Impact of spatial coarsening on Parareal convergence for the linear advection equation

TL;DR

This paper investigates how spatial coarsening affects the convergence of the Parareal method for the linear advection equation, revealing that traditional spectral radius measures are unreliable and proposing pseudo-spectral radius as a better predictor.

Contribution

It provides a theoretical analysis showing the limitations of the 2-norm for predicting convergence and introduces the pseudo-spectral radius as a more reliable indicator for hyperbolic problems with spatial coarsening.

Findings

2-norm of the iteration matrix does not predict convergence reliably.

Pseudo-spectral radius correlates with convergence behavior.
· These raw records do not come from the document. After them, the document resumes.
-- ==== Sys2Proof/Machine/EngCore.lean ====
section
/-! DEFINITION. What the six engine queues share: the capture of operands, engine errors and faults,
reads and writes of memory by an engine (R24, R278, R297, R330, R354). -/

namespace Sys2Proof.Machine

/-- What an engine's attempt at an instruction gives: whether it completed, and the state. -/
abbrev ERes := Bool × State

/-- An entry at the end of a queue, with operands captured (R166, R278). -/
def Tower.pushEntry (w : Tower) (e : Eng) (kind : QKind) (segs : List R3) (g : List Dword) (q : Qword)
    (vl fmt : Nat) (bad : Bool) : Tower :=
  let ent : QEntry := ⟨w.serial, kind, segs.map (fun r => (r.toNat, w.core.getS r)), g, q, vl, fmt, bad, .due⟩
  { w.setQueue e (w.queue e ++ [ent]) with serial := w.serial + 1 }

/-- The captured segment and g operand of a position. -/
def QEntry.seg (x : QEntry) (i : Nat) : Seg := ((x.segs[i]?).getD (0, {})).2
def QEntry.gv (x : QEntry) (i : Nat) : Dword := (x.g[i]?).getD 0

/-- The Tower's engines act: its step runs and is not held (R159, R467). -/
def State.enginesOn (s : State) (t : Nat) : Bool := decide ((s.tw t).run = .running) && !(s.tw t).held

/-! What an engine has under way. -/

/-- The requester of an engine in the tracker (R350); the Spire, the Turret and the dispatcher issue no requests. -/
def Eng.who : Eng → Nat
  | .vec => 1 | .dom => 2 | .tile => 3 | _ => 1000

/-- Says whether the instruction at the head of an engine's queue has started. -/
def Tower.setBegun (w : Tower) (e : Eng) (yes : Bool) : Tower :=
  { w with begun := w.begun.filter (fun n => decide (n ≠ e.num)) ++ (if yes then [e.num] else []) }
def State.start (s : State) (t : Nat) (e : Eng) : State := s.modTw t (fun w => w.setBegun e true)

/-- The plan of an entry of requester `who`, once it is in its data phase (R246). -/
def Tower.planOf (w : Tower) (who : Nat) (x : QEntry) : Option Plan :=
  (Tab.find w.plans who).filter (fun p => decide (p.serial = x.serial))

/-- An instruction enters its data phase, or goes on to its next row. -/
def State.putPlan (s : State) (t who : Nat) (p : Plan) : State :=
  s.modTw t (fun w => { w with plans := Tab.set w.plans who p })

/-- An engine acts: in a running step, or, once its step is preempted, to complete what it has under way: a vector store,
a row of a tile, a Dome instruction that has started (R218, R220, R255). -/
def State.engineActs (s : State) (t : Nat) (e : Eng) : Bool :=
  let w := s.tw t
  s.enginesOn t || (decide (w.run = .saving) && (Tab.has w.plans e.who || (decide (e = .dom) && w.begun.contains e.num)))

/-- The first engine-origin exception ends the step where no handler can ever take it (R298). -/
def State.pendEngine (s : State) (t : Nat) (f : EngFault) : State :=
  let k := (s.tw t).core
  if !k.vectorsOn && !k.handlerRuns then s.programError t
  else s.modTw t (fun w => { w with core := { w.core with engPend := w.core.engPend ++ [f] } })

/-- A segment fault that an engine finds stops it (R297). -/
def State.engSegFault (s : State) (t : Nat) (e : Eng) (sub off : Nat) : State :=
  (s.modTw t (fun w => w.setStop e .segFault)).pendEngine t { engine := e.num + 1, sub := sub, off := off }

/-- An engine error stops the engine's queue and raises its interrupt (R330). -/
def State.engError (s : State) (t : Nat) (e : Eng) (src : Nat) : State :=
  (s.modTw t (fun w => (w.setStop e .error).setBegun e false)).engineError t src

/-- An access of an engine does not go through (R32, R216, R297, R387, R404, R566). -/
def State.engFail (s : State) (t : Nat) (e : Eng) (who : Nat) (acc : Access) (x : AccErr) : State :=
  match x with
  | .seg sub off => s.engSegFault t e sub off
  | .xlat kind level addr adv dva =>
    (s.raiseFault t who kind acc level addr adv dva).modTw t (fun w => w.setStop e .xlat)
  | .migWait => s
  | .walkErr host => s.walkFails (.tower (BitVec.ofNat 7 t)) host
  | .hole fpa dva => s.holeFault t who acc fpa dva false

/-- A request of an instruction under way now lies in a hole, since the Tower whose store it is has been retired: it was
outstanding then if it had been issued (R33). -/
def State.lostReq (s : State) (t who : Nat) (reqs : List Req) : Option (Bool × Req) :=
  let l := s.outside t reqs
  let n := Tab.get 0 (s.tw t).gates who
  ((List.range l.length).zip l).findSome? (fun e => if s.place e.2.fpa = .hole then some (decide (e.1 < n), e.2) else none)

/-- The access of a lost request is a hole's, with PART where it was outstanding (R32, R33). -/
def State.reqHole (s : State) (t who : Nat) (e : Bool × Req) : State :=
  s.holeFault t who (if e.2.write then .write else .read) e.2.fpa e.2.dva e.1

/-- Reads pieces for an instruction; none while an answer is awaited, or where an error response strikes the step. -/
def State.engRead (s : State) (t who : Nat) (ps : List Piece) : Option (List Byte) × State :=
  match s.lostReq t who (readReqs ps) with
  | some e => (none, s.reqHole t who e)
  | none => match s.gateKeep t who (readReqs ps) with
    | (.blocked, s) => (none, s)
    | (.ready b, s) => match s.readLocal t ps with
      | (true, s) => (none, s.strike t)
      | (false, s) => (some (s.gather b ps), s)

/-- Writes pieces for an instruction whose earlier requests were `before`; completes when every write is accepted. -/
def State.engWrite (s : State) (t who : Nat) (before : List Req) (ps : List Piece) (bs : List Byte) : ERes :=
  let reqs := before ++ writeReqs ps bs
  match s.lostReq t who reqs with
  | some e => (false, s.reqHole t who e)
  | none => match s.gate t who reqs with
    | (.blocked, s) => (false, s)
    | (.ready _, s) =>
      let (e, s) := s.scatter t ps bs
      if e then (false, s.strike t) else (true, s)

/-- A range an instruction reaches: segment, kind of access, offset, length. -/
structure Range where
  seg : Seg
  acc : Access
  off : Nat
  len : Nat
deriving DecidableEq, Repr

/-- Resolves ranges in order (R387: whole ranges before any data moves). -/
def State.resolveAll (s : State) (t tlb : Nat) :
    List Range → List (List Piece) → Except (Access × AccErr) (List (List Piece)) × State
  | [], done => (.ok done.reverse, s)
  | r :: rs, done =>
    if r.len = 0 then s.resolveAll t tlb rs ([] :: done)
    else match s.resolve t tlb r.seg r.acc r.off r.len with
      | (.error x, s) => (.error (r.acc, x), s)
      | (.ok ps, s) => s.resolveAll t tlb rs (ps :: done)

/-- Number of a tile byte in `Tower.tiles` (R205). -/
def tileAt (t row byte : Nat) : Nat := t * 32768 + 256 * row + byte

/-- Bytes of a tile from a byte offset. -/
def Tower.tileBytes (w : Tower) (t o n : Nat) : List Byte := Tab.getAll 0 w.tiles (t * 32768 + o) n

/-- Writes bytes of a tile at a byte offset; any write sets the in-use flag (R219). -/
def State.tileWrite (s : State) (t n o : Nat) (bs : List Byte) : State :=
  if bs = [] then s else
  let s := s.modTw t (fun w => { w with tiles := Tab.setAll w.tiles (n * 32768 + o) bs })
  let a := Reg.twrTstat t
  s.wr a (setBit (s.rd a) (16 + n) true)

/-- Elements of a bit width packed in bytes, little-endian (R78). -/
def elems (bits : Nat) (bs : List Byte) (n : Nat) : List Nat :=
  if bits = 4 then (List.range n).map (fun i => nfld ((bs[i / 2]?).getD 0).toNat (4 * (i % 2) + 3) (4 * (i % 2)))
  else (List.range n).map (fun i => leAt bs (i * (bits / 8)) (bits / 8))

/-- Bytes that hold `n` elements of a bit width. -/
def elemBytes (bits n : Nat) : Nat := ceilDiv (n * bits) 8

/-- Elements packed over the bytes that were there; an odd int4 tensor leaves the last high nibble (R78). -/
def packElems (bits : Nat) (old : List Byte) (xs : List Nat) : List Byte :=
  if bits = 4 then
    (List.range (ceilDiv xs.length 2)).map (fun i =>
      let lo := (xs[2 * i]?).getD 0
      let hi := (xs[2 * i + 1]?).getD (((old[i]?).getD 0).toNat / 16)
      BitVec.ofNat 8 (lo % 16 + hi % 16 * 16))
  else xs.flatMap (fun x => leBytes (bits / 8) x)

end Sys2Proof.Machine
end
Numerical results support pseudo-spectral radius as a convergence predictor.

Abstract

The Parareal parallel-in-time integration method often performs poorly when applied to hyperbolic partial differential equations. This effect is even more pronounced when the coarse propagator uses a reduced spatial resolution. However, some combinations of spatial discretization and numerical time stepping nevertheless allow for Parareal to converge with monotonically decreasing errors. This raises the question how these configurations can be distinguished theoretically from those where the error initially increases, sometimes over many orders of magnitude. For linear problems, we prove a theorem that implies that the 2-norm of the Parareal iteration matrix is not a suitable tool to predict convergence for hyperbolic problems when spatial coarsening is used. We then show numerical results that suggest that the pseudo-spectral radius can reliably indicate if a given configuration of Parareal will show transient growth or monotonic convergence. For the studied examples, it also provides a good quantitative estimate of the convergence rate in the first few Parareal iterations.